**WORK TASK**
If a line in the data contains "closeWithLoss", copy it out.

═══ RECORDS FOR THIS EXERCISE

theorem State.KeepsBus.takeOffer (o : Offer) : s.KeepsBus (takeOffer o t) := by
  have staged : s.KeepsBus (if t.needMet o.lane ((t.stage o.lane).need o.record)
      then Machine.admitRecord o.lane o.record t else Machine.dropRecord o.lane o.record t) := by
    split
    · exact h.admitRecord ..
    · exact h.dropRecord ..
  unfold Machine.takeOffer
  split
  · exact h.bump _
  · exact h.bump _
  · exact staged
  · exact staged
  · exact h.dropRecord ..

theorem State.KeepsBus.carryPartitionSet (slot : List Byte) : s.KeepsBus (carryPartitionSet slot t) := by
  have divided (a c : LaneNo → Nat) (ls : List LaneNo) :
      s.KeepsBus (ls.foldl (fun t l => setPartition l (a l) (c l) t) t) := by
    induction ls generalizing t with
    | nil => exact h
    | cons l ls ih => exact ih (h.setStage ..)
  unfold Machine.carryPartitionSet
  dsimp only
  split
  · exact h.answerWith ..
  · split
    · exact h.answerWith ..
    · exact (divided ..).answerWith ..

theorem State.KeepsBus.drainEnd (l : LaneNo) : s.KeepsBus (drainEnd l t) := by
  have sought := (h.formDropped l).seekPage l
  have written := (h.formDropped l).writeNext l
  unfold Machine.drainEnd
  dsimp only
  split
  · exact h.endClose ..
  · split <;> split
    · exact sought.endClose ..
    · exact sought
    · exact written.endClose ..
    · exact written

theorem State.KeepsBus.carryLaneClose (slot : List Byte) : s.KeepsBus (carryLaneClose slot t) := by
  have discarded (l : LaneNo) :
      s.KeepsBus (Machine.closeWithLoss l (t.setLane l { t.lane l with closeWritten := 0 })) := by
    refine (h.setLane l ?_).closeWithLoss l
    exact .of_same rfl rfl
  unfold Machine.carryLaneClose
  split
  · rename_i l discard _ _
    dsimp only
    split
    · exact h.answerWith ..
    · rename_i opened
      split
      · exact discarded l
      · exact h.setLane l (.of_moving (by simp [opened]) (by simp))
    · exact discarded l
    · exact h
    · exact h
  · exact h.answerWith ..
  · exact h.answerWith ..

/-- A lane is opened on a NORMAL bus only (R162). -/
theorem State.KeepsBus.carryLaneOpen (slot : List Byte) : s.KeepsBus (carryLaneOpen slot t) := by
  unfold Machine.carryLaneOpen
  split
  · exact h.answerWith ..
  · dsimp only
    split
    · exact h.answerWith ..
    · split
      · exact h.answerWith ..
      · split
        · exact h
        · rename_i running
          refine (h.setLane _ ?_).issueRead ..
          exact ⟨fun _ => id, fun faulted => absurd faulted running⟩

/-- The lane whose page list has been read had an opening. -/
theorem State.KeepsBus.pageListRead (l : LaneNo) (o : Opening) (pages : List Address)
    (opening : (t.lane l).opening ≠ none) : s.KeepsBus (pageListRead l o pages t) := by
  unfold Machine.pageListRead
  dsimp only
  split
  · refine (h.setLane l ?_).answerWith ..
    exact ⟨fun _ => id, fun _ _ none' => absurd none' opening⟩
  · refine ((h.setLane l ?_).setStage l _).answerWith ..
    exact ⟨fun _ _ => by simp [Lane.openedWith], fun _ _ none' => absurd none' opening⟩

theorem State.KeepsBus.ownerWordRead (l : LaneNo) (r : ReadOp) (word : BitVec 32) :
    s.KeepsBus (ownerWordRead l r word t) := by
  unfold Machine.ownerWordRead
  dsimp only
  split
  · exact h.takePage l _
  · split
    · rename_i opened
      exact (h.setLane l (.of_moving (by simp [opened]) (by simp))).bump _
    · refine h.setLane l ?_
      exact .of_same rfl rfl
    · exact (h.bump _).closeWithLoss l
    · exact h
    · exact h

theorem State.KeepsBus.ownerReadDone (l : LaneNo) (r : ReadOp) (word : BitVec 32) :
    s.KeepsBus (ownerReadDone l r word t) := by
  have noted := (h.dropRead r.tag).noteAge r
  unfold Machine.ownerReadDone
  dsimp only
  split
  · exact noted.ownerWordRead ..
  · exact noted.seekPage l

theorem State.KeepsBus.lingerEnd (l : LaneNo) : s.KeepsBus (lingerEnd l t) := (h.closePage l .linger).seekPage l

theorem State.KeepsBus.holdoffEnd (l : LaneNo) : s.KeepsBus (holdoffEnd l t) := by
  have quiet : s.KeepsBus (t.setLane l { t.lane l with pendingCloses := 0, holdoffAt := none }) := by
    refine h.setLane l ?_
    exact .of_same rfl rfl
  unfold Machine.holdoffEnd
  dsimp only
  split
  · exact quiet.setCause _
  · exact quiet

end

end Sys2Proof.Machine
end

section
/-! SUPPORT. Every command keeps the bus, the engine and the lanes coherent (R146, R151, R155 to R157, R162). -/

namespace Sys2Proof.Machine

══════

**SOLVED PROBLEM**
      s.KeepsBus (Machine.closeWithLoss l (t.setLane l { t.lane l with closeWritten := 0 })) := by
    refine (h.setLane l ?_).closeWithLoss l
    · exact (h.bump _).closeWithLoss l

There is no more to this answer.